De entrada, Sánchez no ofreció ayer nada concreto a sus posibles socios. Su estrategia pasa por dos vías. Por un lado, presentar las cuentas como «imposibles» de «no aprobar», según afirmó Miquel Iceta en su intervención. «Son unos presupuestos cargados de valores sociales y sentido común», resumió el presidente del Gobierno. Su oferta es un proyecto a «quince años» vista para la «transformación de la sociedad española», modernización de la economía, empleo, reconstrucción del Estado del bienestar y derechos civiles y colectivos. «Pido el apoyo de las fuerzas políticas para permitir que España y Cataluña avancen», señaló en el Fórum de Barcelona, en un clima muy distinto al de su última visita a Barcelona el 21 de diciembre, cuando la policía tuvo que blindar el centro de la ciudad para permitir la celebración del Consejo de Ministros ante el asedio de los independentistas más radicales.

Ese día, el Gobierno sentó la base de la oferta que puede hacer a los independentistas: «Una propuesta con un amplio apoyo», para «avanzar en una respuesta democrática a las demandas de la ciudadanía, en el marco de la seguridad jurídica». Ayer insistió en que el acuerdo debe «trascender la dinámica de los bloques». El independentismo pide un referéndum, aunque esa puerta está cerrada. Recordó a los secesionistas todas las veces que se ha votado en los últimos tiempos en Cataluña y que no tienen la mayoría social. Les reclamó «lealtad», «sentido de Estado», les advirtió de que la cuestión catalana no se resuelve en dos o tres meses y les instó a que pasen del «monólogo» al «diálogo».

Pero los secesionistas exigen gestos y no palabras. Aunque de momento, el Gobierno se compromete a cumplir la inversión que establece la disposición adicional tercera del Estatuto. Ese es su límite. Insuficiente para los independentistas, que exigen que vaya más allá.
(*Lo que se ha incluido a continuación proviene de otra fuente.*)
-- ==== Sys2Proof/Laws/FrameCoreOps.lean ====
section
/-! SUPPORT. What each operation of Machine/CoreOps.lean can touch. -/

namespace Sys2Proof.Machine

open Sys2Proof

theorem State.countFault_keeps (s : State) : Keeps [.sel] s (State.countFault s) := by
  unfold State.countFault
  dsimp -proj only
  exact Keeps.mono (Keeps.set_sel _ _) (by decide)

theorem State.ccFault_keeps (s : State) (r : CRun) : Keeps [.fns, .jobs, .weir, .slots, .spr, .tiles, .cores,
    .spans, .sel, .stores, .hbm, .cfl, .evt, .snp, .pins, .tx] s (State.ccFault s r) := by
  unfold State.ccFault
  refine Keeps.via (State.failNode_keeps _ _ _ _) (by decide) ?_
  exact Keeps.mono (State.countFault_keeps _) (by decide)

theorem State.ccRestart_keeps (s : State) (r : CRun) : Keeps [.fns, .jobs, .weir, .slots, .spr, .tiles, .cores,
    .spans, .sel, .stores, .hbm, .cfl, .evt, .snp, .pins, .tx] s (State.ccRestart s r) := by
  unfold State.ccRestart
  dsimp -proj only
  split
  · refine Keeps.ite ?_ ?_
    · refine Keeps.via (State.countFault_keeps _) (by decide) ?_
      exact Keeps.mono (State.nodeFault_keeps _ _ _) (by decide)
    · exact Keeps.mono (State.nodeFault_keeps _ _ _) (by decide)
  · exact Keeps.mono (State.nodeFault_keeps _ _ _) (by decide)

theorem State.ccEnd_keeps (s : State) (r : CRun) : Keeps [.fns, .reaches, .jobs, .weir, .slots, .spr, .tiles,
    .cores, .spans, .sel, .stores, .hbm, .cfl, .evt, .snp, .pins, .tx] s (State.ccEnd s r) := by
  unfold State.ccEnd
  dsimp -proj only
  split
  · refine Keeps.ite ?_ ?_
    · exact Keeps.refl _ _
    · refine Keeps.via (State.finishNode_keeps _ _ _) (by decide) ?_
      refine Keeps.via (Keeps.set_sel _ _) (by decide) ?_
      exact Keeps.mono (State.setJob_keeps _ _) (by decide)
  · exact Keeps.refl _ _

theorem State.ccCommit_keeps (s : State) (r : CRun) (c : Core) : Keeps [.jobs, .tiles, .cores] s (State.ccCommit s r
    c) := by
  unfold State.ccCommit
  dsimp -proj only
  split
  · refine Keeps.ite ?_ ?_
    · refine Keeps.via (State.setJob_keeps _ _) (by decide) ?_
      refine Keeps.via (State.setTile_keeps _ _ _) (by decide) ?_
      exact Keeps.mono (State.setCore_keeps _ _ _) (by decide)
    · refine Keeps.via (State.setTile_keeps _ _ _) (by decide) ?_
      exact Keeps.mono (State.setCore_keeps _ _ _) (by decide)
  · refine Keeps.via (State.setTile_keeps _ _ _) (by decide) ?_
    exact Keeps.mono (State.setCore_keeps _ _ _) (by decide)

theorem State.ccCount_keeps (s : State) (i : Nat) (m : CoreEvent) : Keeps [.tiles] s (State.ccCount s i m) := by
  unfold State.ccCount
  dsimp -proj only
  split
  · exact Keeps.refl _ _
  · exact Keeps.mono (State.setTile_keeps _ _ _) (by decide)
  · exact Keeps.mono (State.setTile_keeps _ _ _) (by decide)
  · exact Keeps.mono (State.setTile_keeps _ _ _) (by decide)

theorem State.ccCycle_keeps (s : State) (r : CRun) (x : Score) : Keeps [.jobs, .cores] s (State.ccCycle s r x) := by
  unfold State.ccCycle
  dsimp -proj only
  split
  · refine Keeps.via (State.setJob_keeps _ _) (by decide) ?_
    exact Keeps.mono (State.setCore_keeps _ _ _) (by decide)
  · exact Keeps.mono (State.setCore_keeps _ _ _) (by decide)

theorem State.ccApply_keeps (s : State) (r : CRun) (x2 : CRes) : Keeps [.fns, .reaches, .jobs, .weir, .slots, .spr,
    .tiles, .cores, .spans, .sel, .stores, .hbm, .cfl, .evt, .snp, .pins, .tx] s (State.ccApply s r x2) := by
  unfold State.ccApply
  split
  · exact Keeps.mono (State.setCore_keeps _ _ _) (by decide)
  · exact Keeps.refl _ _
  · exact Keeps.mono (State.ccFault_keeps _ _) (by decide)
  · exact Keeps.mono (State.ccFault_keeps _ _) (by decide)
  · exact Keeps.mono (State.ccCommit_keeps _ _ _) (by decide)
  · refine Keeps.ite ?_ ?_
    · exact Keeps.mono (State.ccEnd_keeps _ _) (by decide)
    · exact Keeps.mono (State.ccFault_keeps _ _) (by decide)
  · exact Keeps.mono (State.failNode_keeps _ _ _ _) (by decide)

theorem State.ccExecute_keeps (s : State) (r : CRun) (w : CWord) (sem : State → CRun → CWord → CRes) : Keeps [.fns,
    .reaches, .jobs, .weir, .slots, .spr, .tiles, .cores, .spans, .sel, .stores, .hbm, .cfl, .evt, .snp, .pins, .tx]
    s (State.ccExecute s r w sem) := by
  unfold State.ccExecute
  dsimp -proj only
  refine Keeps.ite ?_ ?_
  · refine Keeps.ite ?_ ?_
    · refine Keeps.via (State.ccApply_keeps _ _ _) (by decide) ?_
      exact Keeps.mono (State.ccCycle_keeps _ _ _) (by decide)
    · exact Keeps.mono (State.ccEnd_keeps _ _) (by decide)
  · refine Keeps.ite ?_ ?_
    · exact Keeps.mono (State.ccFault_keeps _ _) (by decide)
    · refine Keeps.ite ?_ ?_
      · exact Keeps.mono (State.ccFault_keeps _ _) (by decide)
      · refine Keeps.ite ?_ ?_
        · exact Keeps.mono (State.setCore_keeps _ _ _) (by decide)
        · refine Keeps.via (State.ccApply_keeps _ _ _) (by decide) ?_
          exact Keeps.mono (State.ccCycle_keeps _ _ _) (by decide)

theorem State.ccError_keeps (s : State) (i : Nat) (m : CoreEvent) : Keeps [.fns, .jobs, .weir, .slots, .spr, .tiles,
    .cores, .spans, .stores, .hbm, .cfl, .evt, .snp, .pins, .tx] s (State.ccError s i m) := by
  unfold State.ccError
  dsimp -proj only
  refine Keeps.ite ?_ ?_
  · refine Keeps.via (State.recover_keeps _ _) (by decide) ?_
    split
    · refine Keeps.ite ?_ ?_
      · refine Keeps.via (State.nodeFault_keeps _ _ _) (by decide) ?_
        exact Keeps.mono (State.ccCount_keeps _ _ _) (by decide)
      · exact Keeps.mono (State.ccCount_keeps _ _ _) (by decide)
    · exact Keeps.mono (State.ccCount_keeps _ _ _) (by decide)
  · split
    · refine Keeps.ite ?_ ?_
      · refine Keeps.via (State.nodeFault_keeps _ _ _) (by decide) ?_
        exact Keeps.mono (State.ccCount_keeps _ _ _) (by decide)
      · exact Keeps.mono (State.ccCount_keeps _ _ _) (by decide)
    · exact Keeps.mono (State.ccCount_keeps _ _ _) (by decide)

theorem State.cc_keeps (s : State) (i : Nat) (m : CoreEvent) (row : Row) (sem : State → CRun → CWord → CRes) : Keeps
    [.fns, .reaches, .jobs, .weir, .slots, .spr, .tiles, .cores, .spans, .sel, .stores, .hbm, .cfl, .evt, .snp,
    .pins, .tx] s (State.cc s i m row sem) := by
  unfold State.cc
  dsimp -proj only
  split
  · refine Keeps.ite ?_ ?_
    · exact Keeps.mono (State.ccError_keeps _ _ _) (by decide)
    · exact Keeps.refl _ _
  · refine Keeps.ite ?_ ?_
    · exact Keeps.refl _ _
    · refine Keeps.ite ?_ ?_
      · exact Keeps.mono (State.failNode_keeps _ _ _ _) (by decide)
      · refine Keeps.ite ?_ ?_
        · refine Keeps.ite ?_ ?_
          · refine Keeps.via (State.failNode_keeps _ _ _ _) (by decide) ?_
            exact Keeps.mono (State.ccCount_keeps _ _ _) (by decide)
          · refine Keeps.via (State.ccRestart_keeps _ _) (by decide) ?_
            exact Keeps.mono (State.ccCount_keeps _ _ _) (by decide)
        · refine Keeps.ite ?_ ?_
          · refine Keeps.via (State.recover_keeps _ _) (by decide) ?_
            refine Keeps.via (State.ccRestart_keeps _ _) (by decide) ?_
            exact Keeps.mono (State.ccCount_keeps _ _ _) (by decide)
          · split
            · refine Keeps.via (State.ccExecute_keeps _ _ _ _) (by decide) ?_
              refine Keeps.ite ?_ ?_
              · refine Keeps.via (State.setCore_keeps _ _ _) (by decide) ?_
                exact Keeps.mono (State.ccCount_keeps _ _ _) (by decide)
              · exact Keeps.mono (State.ccCount_keeps _ _ _) (by decide)
            · refine Keeps.ite ?_ ?_
              · refine Keeps.via (State.ccEnd_keeps _ _) (by decide) ?_
                refine Keeps.ite ?_ ?_
                · refine Keeps.via (State.setCore_keeps _ _ _) (by decide) ?_
                  exact Keeps.mono (State.ccCount_keeps _ _ _) (by decide)
                · exact Keeps.mono (State.ccCount_keeps _ _ _) (by decide)
              · refine Keeps.via (State.ccFault_keeps _ _) (by decide) ?_
                refine Keeps.ite ?_ ?_
                · refine Keeps.via (State.setCore_keeps _ _ _) (by decide) ?_
                  exact Keeps.mono (State.ccCount_keeps _ _ _) (by decide)
                · exact Keeps.mono (State.ccCount_keeps _ _ _) (by decide)

end Sys2Proof.Machine
end

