-- ==== Sys2Proof/Laws/FrameDispatch.lean ====
section
/-! SUPPORT. What each operation of Machine/Dispatch.lean can touch. -/

namespace Sys2Proof.Machine

open Sys2Proof
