/-! ## IMPORT_CLEAR (R202, R300) -/

theorem State.importClear_of_public {s : State} {j : Job} {v : Nat} (hp : importsPublic (s.slot j.entry.slot).attr = true)
    (hs : isSymmetric (attrType (s.slot j.entry.slot).attr) = false) : s.importClear j v =
      if publicOk (attrType (s.slot j.entry.slot).attr) (attrParam (s.slot j.entry.slot).attr) j.input then
        { st := .ok, detail := 0, out := []
          put := some (j.entry.slot, newSlot (s.slot j.entry.slot).attr [] j.input 0) }
      else OpOut.pointInvalid := if_pos (by rw [hp, hs]; rfl)

theorem State.importClear_of_private {s : State} {j : Job} {v : Nat} (h : importsPublic (s.slot j.entry.slot).attr = false ∨
    isSymmetric (attrType (s.slot j.entry.slot).attr) = true) : s.importClear j v =
      if privateOk (attrType (s.slot j.entry.slot).attr) (attrParam (s.slot j.entry.slot).attr) j.input then
        { st := .ok, detail := 0, out := []
          put := some (j.entry.slot, newSlot (s.slot j.entry.slot).attr j.input
            (pubOf (attrType (s.slot j.entry.slot).attr) (attrParam (s.slot j.entry.slot).attr) j.input) 0) }
      else OpOut.pointInvalid := if_neg (by rcases h with h | h <;> simp [h])

/-- Settles O54: each KeyGen and GENERATE is a plain operation whose result is its key pair; IMPORT_CLEAR by the kind of key
that its word names. -/
theorem keyPairsAreGenerated : Obligations.KeyPairsAreGenerated := by
  intro s j v
  refine ⟨fun h => plainCmd_mlKemKeygen.writesKeyPair h rfl, fun h => plainCmd_mlDsaKeygen.writesKeyPair h rfl,
    fun h => plainCmd_slhDsaKeygen.writesKeyPair h rfl, fun h => plainCmd_mcelieceKeygen.writesKeyPair h rfl,
    fun h => plainCmd_ecKeygen.writesKeyPair h rfl, fun h => plainCmd_rsaKeygen.writesKeyPair h rfl,
    fun h => plainCmd_hybridKeygen.writesKeyPair h rfl, fun h => plainCmd_generate.writesKeyPair h rfl,
    fun h => ⟨fun hp hs hok => ?_, fun hp hok => ?_, fun hpub hpriv => ?_⟩⟩
  · exact jobWrites_of_leaves (plainCmd_importClear.leaves h) ((State.importClear_of_public hp hs).trans (if_pos hok)) rfl
  · exact jobWrites_of_leaves (plainCmd_importClear.leaves h) ((State.importClear_of_private hp).trans (if_pos hok)) rfl
  · refine plainCmd_importClear.gives h ?_ (.inr rfl)
    by_cases hk : importsPublic (s.slot j.entry.slot).attr = true ∧
        isSymmetric (attrType (s.slot j.entry.slot).attr) = false
    · exact (State.importClear_of_public hk.1 hk.2).trans (if_neg (by rw [hpub hk]; decide))
    · have hk : importsPublic (s.slot j.entry.slot).attr = false ∨
          isSymmetric (attrType (s.slot j.entry.slot).attr) = true := by
        rwa [Classical.not_and_iff_not_or_not, Bool.not_eq_true, Bool.not_eq_false] at hk
      exact (State.importClear_of_private hk).trans (if_neg (by rw [hpriv hk]; decide))

end Sys2Proof.Machine
end

section
/-! Signatures and verifications (R160, R161, R170 to R173, R191, R193). -/

namespace Sys2Proof.Machine

open Sys2Proof

/-! ## ECDSA and EdDSA (R191) -/

theorem ecSign_hedged {j : Job} {v : Nat} (hv : v ≤ 2) (hd : pDeterministic j.param = false) (he : j.entropy ≠ .fallback)
    (y : Option Slot) : ecSign j v y = OpOut.ok (ecdsaHedged v (slotMat y) (digestOf j.param j.input) j.rnd) := by
  have hdraw : ¬ (pDeterministic j.param || j.entropy == .fallback) = true := by simp [hd, he]
  unfold ecSign
  dsimp only
  rw [if_neg (by omega), if_neg hdraw, signOut, if_neg he]
  rfl

theorem ecSign_deterministic {j : Job} {v : Nat} (hv : v ≤ 2) (hd : pDeterministic j.param = true ∨ j.entropy = .fallback)
    (y : Option Slot) : ecSign j v y = signOut j (ecdsaDeterministic v (slotMat y) (digestOf j.param j.input)
      (hashAlgVariant (pAlg j.param)) (algLen (pAlg j.param))) 0 := by
  have hdet : (pDeterministic j.param || j.entropy == .fallback) = true := by simpa using hd
  unfold ecSign
  dsimp only
  rw [if_neg (by omega), if_pos hdet]

theorem ecSign_edwards {j : Job} {v : Nat} (hv : 2 < v) (y : Option Slot) :
    ecSign j v y = OpOut.ok (eddsaSignature v (slotMat y) (edDom j.param j.input) (edMessage j.param j.input)) :=
  if_pos hv

theorem ecVerify_invalid {j : Job} {v : Nat} {y : Option Slot} (hy : y.isNone = true)
    (hp : ecPublicOk v (verifyParts j (ecSizes v).2.1 y).1 = false) : ecVerify j v y = OpOut.pointInvalid :=
  if_pos (by rw [hy, hp]; rfl)

theorem ecVerify_verdict {j : Job} {v : Nat} {y : Option Slot}
    (h : y.isSome = true ∨ ecPublicOk v (verifyParts j (ecSizes v).2.1 y).1 = true) : ecVerify j v y =
      OpOut.verdict (if v ≤ 2 then ecdsaAccepts v (verifyParts j (ecSizes v).2.1 y).1
          (digestOf j.param (verifyParts j (ecSizes v).2.1 y).2.2) (verifyParts j (ecSizes v).2.1 y).2.1
        else eddsaAccepts v (verifyParts j (ecSizes v).2.1 y).1 (edDom j.param (verifyParts j (ecSizes v).2.1 y).2.2)
          (edMessage j.param (verifyParts j (ecSizes v).2.1 y).2.2) (verifyParts j (ecSizes v).2.1 y).2.1) := by
  have hgood : ¬ (y.isNone && !ecPublicOk v (verifyParts j (ecSizes v).2.1 y).1) = true := by
    rcases h with h | h
    · simp [Option.isSome_iff_ne_none.1 h]
    · simp [h]
  unfold ecVerify
  dsimp only
  rw [if_neg hgood]
  split <;> rfl

/-! ## RSA (R193) -/

/-- The checks of R193 on the public values of a verification. -/
def rsaValuesOk (j : Job) (y : Option Slot) : Prop :=
  let k := slotRsaLen y j.param
  let q := verifyParts j (k + 4) y
  (y.isSome = true ∨ rsaPubOk k q.1 = true) ∧ beNat q.2.1 < beNat (q.1.take k)

theorem rsaVerify_verdict {j : Job} {y : Option Slot} (h : rsaValuesOk j y) (accepts : Nat → Bytes → Bytes → Bool) :
    rsaVerify j y accepts =
      let k := slotRsaLen y j.param
      let q := verifyParts j (k + 4) y
      OpOut.verdict (accepts k (digestOf j.param q.2.2)
        (toBe k (powMod (beNat q.2.1) (beNat (slice q.1 k 4)) (beNat (q.1.take k))))) := by
  obtain ⟨hkey, hless⟩ := h
  refine if_neg ?_
  rcases hkey with h | h
  · simp [Option.isSome_iff_ne_none.1 h, hless]
  · simp [h, hless]
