-- ==== Sys2Proof/Machine/StartCodes.lean ====
section
/-! DEFINITION. The three start codes (spec 30_encoding.md R106, 40_receive.md R131). The start-code
table is consulted only in input mode with `fsm = BREAK`; elsewhere a row of it has no effect
(log 14). -/

namespace Sys2Proof.Machine

/-- The first byte after a break moves the sequencer; it is not stored and `idx` stays (R131). -/
def afterStartCode (next : Fsm) (s : State) : State :=
  if s.mode = .input ∧ s.fsm = .brk then { s with fsm := next } else s

/-- 0x00: a DMX frame follows. -/
def startDmx (s : State) : State := afterStartCode .dmxRecv s

/-- 0xCC: an RDM message follows. -/
def startRdm (s : State) : State := afterStartCode .rdmRecv s

/-- Any other byte: the frame is discarded, a framing error of class (a) (R291). -/
def startOther (_b : Byte) (s : State) : State := afterStartCode .idle s

/-- The effect of a decoded start code. -/
def runStartCode (c : StartCode) (s : State) : State :=
  match c with
  | .dmx => startDmx s
  | .rdm => startRdm s
  | .other b => startOther b s

/-- `SC_DMX` (R106, R131). -/
def execScDmx (s : State) : Result := .next (startDmx s)

/-- `SC_RDM` (R106, R131). -/
def execScRdm (s : State) : Result := .next (startRdm s)

/-- `SC_OTHER` (R106, R131, R291). -/
def execScOther (b : Byte) (s : State) : Result := .next (startOther b s)

end Sys2Proof.Machine
end

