/-- A command with accepted data lengths is `Validate` with these lengths before all else. -/
theorem exec_of_acceptedPdl {i : Instr} (hs : s.sizesOk = true)
    (h : acceptedPdl s.cfg i = some ok) : ∃ k, exec i s = .next (validate ok k s) := by
  cases i <;> cases h <;> exact ⟨_, withinBounds_ok _ hs⟩

end

/-- Settles O35: the NACK of `Validate` is the whole effect of the command. -/
theorem validationNacks : Obligations.ValidationNacks := by
  unfold Obligations.ValidationNacks
  intro s i ok hok hs
  obtain ⟨k, hexec⟩ := exec_of_acceptedPdl hs hok
  refine ⟨fun hp h => ?format, fun h0 h => ?subDevice⟩
  case format =>
    rw [hexec, validate_formatError k hp h]
    exact ⟨_, rfl, raiseNack_nacked _ s⟩
  case subDevice =>
    rw [hexec, validate_subDeviceOutOfRange k h0 h]
    exact ⟨_, rfl, raiseNack_nacked _ s⟩

end Sys2Proof.Machine
end

section
/-! PROOFS. The registers behind GET and SET (spec/43_rdm_handlers.md): identify flag, device label
and start address are read (R196, R198, R200), written (R197, R199, R201, R209), or the request is
turned away (R197, R201, R203). -/

namespace Sys2Proof.Machine

/-! ### GET of a register (R196, R198, R200) -/

/-- Settles O28: each answer is the handler's data, the start address read with and without a
configuration. -/
theorem getRegistersAnswer : Obligations.GetRegistersAnswer := by
  unfold Obligations.GetRegistersAnswer
  intro s hs hpdl hsub
  obtain ⟨hlabel, _⟩ := get_lengths hs
  have hget (data : State → List Byte) (hlen : (data s).length ≤ 231) :=
    withinBounds_getHandler_responded hs hpdl hsub hlen
  have hstart := hget (fun s => word16Bytes s.startAddrRead) (by simp [word16Bytes])
  refine ⟨hget (fun s => [s.identifyByte]) (by simp), hget (·.label) hlabel,
    fun hc => ?attached, fun hc => ?absent⟩
  case attached =>
    obtain ⟨c, hc⟩ := Option.isSome_iff_exists.mp hc
    rw [State.startAddrRead_attached hc] at hstart
    exact hstart
  case absent =>
    rw [State.startAddrRead_absent hc] at hstart
    exact hstart

/-! ### What a SET of an accepted length does with its value (R197, R199, R201) -/

section
variable {s : State}

theorem setIdentifyDevice_inRange (hpdl : s.pdl = 1) (hsub : s.subDevice = 0)
    (hv : (s.peek 23).toNat ≤ 1) :
    setIdentifyDevice s = ackSet (setIdentify (decide (s.peek 23 = 1)) s) :=
  (validate_ok (decide_eq_true hpdl) hsub).trans (if_neg (Nat.not_lt.mpr hv))

theorem setIdentifyDevice_outOfRange (hpdl : s.pdl = 1) (hsub : s.subDevice = 0)
    (hv : 2 ≤ (s.peek 23).toNat) :
    setIdentifyDevice s = raiseNack s.cfg.proto.nrDataOutOfRange s :=
  (validate_ok (decide_eq_true hpdl) hsub).trans (if_pos hv)

theorem setDeviceLabel_accepted (hpdl : s.pdl.toNat ≤ s.cfg.labelCap) (hsub : s.subDevice = 0) :
    setDeviceLabel s = ackSet { s with label := s.msgData } :=
  validate_ok (decide_eq_true hpdl) hsub

theorem setDmxStartAddress_outOfRange (hpdl : s.pdl = 2) (hsub : s.subDevice = 0)
    (hv : ¬ (1 ≤ (s.peek16 23).toNat ∧ (s.peek16 23).toNat ≤ 512)) :
    setDmxStartAddress s = raiseNack s.cfg.proto.nrDataOutOfRange s :=
  (validate_ok (decide_eq_true hpdl) hsub).trans
    (if_pos ((startAddr_outOfRange_iff _).mpr hv))

/-- Only a value in range gets as far as the configuration check (D16). -/
theorem setDmxStartAddress_inRange (hpdl : s.pdl = 2) (hsub : s.subDevice = 0)
    (hlo : 1 ≤ (s.peek16 23).toNat) (hhi : (s.peek16 23).toNat ≤ 512) :
    setDmxStartAddress s =
      if s.cfg.collab.isNone then raiseNack s.cfg.proto.nrHardwareFault s
      else ackSet { s with startAddr := s.peek16 23 } :=
  (validate_ok (decide_eq_true hpdl) hsub).trans
    (if_neg fun hout => (startAddr_outOfRange_iff _).mp hout ⟨hlo, hhi⟩)

end

/-! ### SET acknowledged (R209) -/

/-- The ACK of a SET answers without data from the state with "RDM changed" raised. -/
theorem ackSet_responded (s : State) :
    Responded (raiseRdmChanged s) (ackSet s) s.cfg.proto.rtAck [] :=
  ackWith_responded (raiseRdmChanged s) (by simp)

/-- Settles O32: a byte that encodes a flag is in range and is decoded to that flag. -/
theorem setIdentifyWritesTheFlag : Obligations.SetIdentifyWritesTheFlag := by
  unfold Obligations.SetIdentifyWritesTheFlag
  intro s hs hpdl hsub v hv
  have hrange : (s.peek 23).toNat ≤ 1 := by rw [hv]; cases v <;> decide
  have hflag : decide (s.peek 23 = 1) = v := by rw [hv]; cases v <;> decide
  have hset : setIdentifyDevice s = ackSet (setIdentify v s) := by
    rw [setIdentifyDevice_inRange hpdl hsub hrange, hflag]
  exact ⟨_, withinBounds_ok _ hs, hset ▸ ackSet_responded (setIdentify v s)⟩

/-- Settles O33: the label written is the data field of the message. -/
theorem setLabelTakesTheBytes : Obligations.SetLabelTakesTheBytes := by
  unfold Obligations.SetLabelTakesTheBytes
  intro s hs hpdl hsub
  exact ⟨_, withinBounds_ok _ hs,
    setDeviceLabel_accepted hpdl hsub ▸ ackSet_responded { s with label := s.msgData }⟩

/-- Settles O34: a value in range with a configuration passes both checks. -/
theorem setStartAddressWritesTheRegister : Obligations.SetStartAddressWritesTheRegister := by
  unfold Obligations.SetStartAddressWritesTheRegister
  intro s hs hpdl hsub hc hlo hhi
  obtain ⟨c, hc⟩ := Option.isSome_iff_exists.mp hc
  have hset : setDmxStartAddress s = ackSet { s with startAddr := s.peek16 23 } := by
    rw [setDmxStartAddress_inRange hpdl hsub hlo hhi, hc]
    rfl
  exact ⟨_, withinBounds_ok _ hs,
    hset ▸ ackSet_responded { s with startAddr := s.peek16 23 }⟩

/-! ### SET turned away (R197, R201, R203) -/

/-- A command that comes down to a NACK answers with it. -/
theorem withinBounds_nacked {k : State → State} {s : State} {reason : Word16}
    (hs : s.sizesOk = true) (hk : k s = raiseNack reason s) :
    ∃ t, withinBounds k s = .next t ∧ Nacked s t reason :=
  ⟨_, withinBounds_ok k hs, hk ▸ raiseNack_nacked reason s⟩

/-- Settles O36: each value takes the branch of its handler that ends in the NACK named. -/
theorem valueNacks : Obligations.ValueNacks := by
  unfold Obligations.ValueNacks
  intro s hs hsub
  refine ⟨fun hpdl hv => ?identify, fun hpdl hv => ?startAddr, fun hpdl hlo hhi hc => ?absent⟩
  case identify => exact withinBounds_nacked hs (setIdentifyDevice_outOfRange hpdl hsub hv)
  case startAddr =>
    exact withinBounds_nacked hs (setDmxStartAddress_outOfRange hpdl hsub (by omega))
  case absent =>
    refine withinBounds_nacked hs ?_
    rw [setDmxStartAddress_inRange hpdl hsub hlo hhi, hc]
    rfl

/-- Settles O37: the handler is the NACK and checks nothing before it. -/
theorem setSupportedParametersAlwaysNacks : Obligations.SetSupportedParametersAlwaysNacks := by
  unfold Obligations.SetSupportedParametersAlwaysNacks
  exact fun s hs => withinBounds_nacked (k := setSupportedParameters) hs rfl

end Sys2Proof.Machine
end

section
/-! PROOFS. The discovery reply and the request it answers (spec/44_rdm_discovery.md). A byte sent
twice, OR a mask and OR the complementary mask, comes back by AND, and the two copies add up to the
byte plus 0xFF (R232, R236); the unique-branch request is answered under one condition, and is
otherwise dropped (R231, R233). -/

namespace Sys2Proof

/-! ### Sums of bytes (R94, R98) -/

/-- A checksum register that takes bytes one by one holds its start value plus their sum. -/
theorem foldl_add_byte (bs : List Byte) (c : Word16) :
    bs.foldl (fun c b => c + b.setWidth 16) c = c + BitVec.ofNat 16 (bs.map BitVec.toNat).sum := by
  induction bs generalizing c with
  | nil => simp
  | cons b bs ih =>
    rw [List.foldl_cons, ih, List.map_cons, List.sum_cons, BitVec.ofNat_add,
      BitVec.ofNat_toNat, BitVec.add_assoc]

theorem idBytes_getElem? (u : Id48) {k : Nat} (hk : k < 6) :
    (idBytes u)[k]? = some (idByte u k) := by
  interval_cases k <;> rfl

end Sys2Proof

namespace Sys2Proof.Machine
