-- ==== Sys2Proof/WellFormed.lean ====
section
/-! DEFINITION. Which terms of `Instr` are commands of the block (rule R60's legal values). -/

namespace Sys2Proof

/-- The most bytes one ABSORB or SQUEEZE moves (rules R5 and R60). -/
abbrev maxCount : Nat := 4

/-- The legal operands of rule R60. `V` is a `Variant`, so it is legal by its type; `N` must be at most 4. -/
def Instr.wf : Instr → Bool
  | .nop => true
  | .init _ => true
  | .absorb n => decide (n ≤ maxCount)
  | .squeeze n => decide (n ≤ maxCount)

/-- A well-formed command: one of the 13 of rule R67. -/
abbrev Instr.WellFormed (i : Instr) : Prop := i.wf = true

end Sys2Proof
end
El otro argumento que tiene el Gobierno para seducir a los nacionalista es el recurso a que 'viene el lobo' de la ultraderecha, que llegaría con el 155 bajo el brazo. Sánchez es el único que puede frenar el «trifachito», en palabras de Iceta.

El presidente del Gobierno se presenta como el defensor de los derechos de las mujeres y de los colectivos vulnerables. Por ello, atacó con dureza el pacto de las tres fuerzas conservadoras en Andalucía, que a su juicio solo buscan una regresión de los derechos en España. «Son los 'voxonaros' de la política española, buscan la involución», afirmó, haciendo un juego de palabras entre la fuerza que encabeza Santiago Abascal y el presidente ultraconservador de Brasil. «El futuro nunca puede estar dominado por quienes están anclados al pasado», remató.

La Crida Nacional per la República ha abierto el proceso de inscripciones del congreso constituyente que se celebrará el 26 de enero. El movimiento político impulsado por el expresidente catalán Carles Puigdemont cuenta con más de 15.000 fundadores que están llamados a participar en el congreso. Si bien la voluntad inicial era aunar a todo el soberanismo, solo el PDeCAT ha llamado a sus militantes a inscribirse de forma individual a la nueva organización, a la espera de si, después del congreso fundacional, el Partit Demòcrata puede cerrar un pacto con la Crida que solucione los problemas de encaje.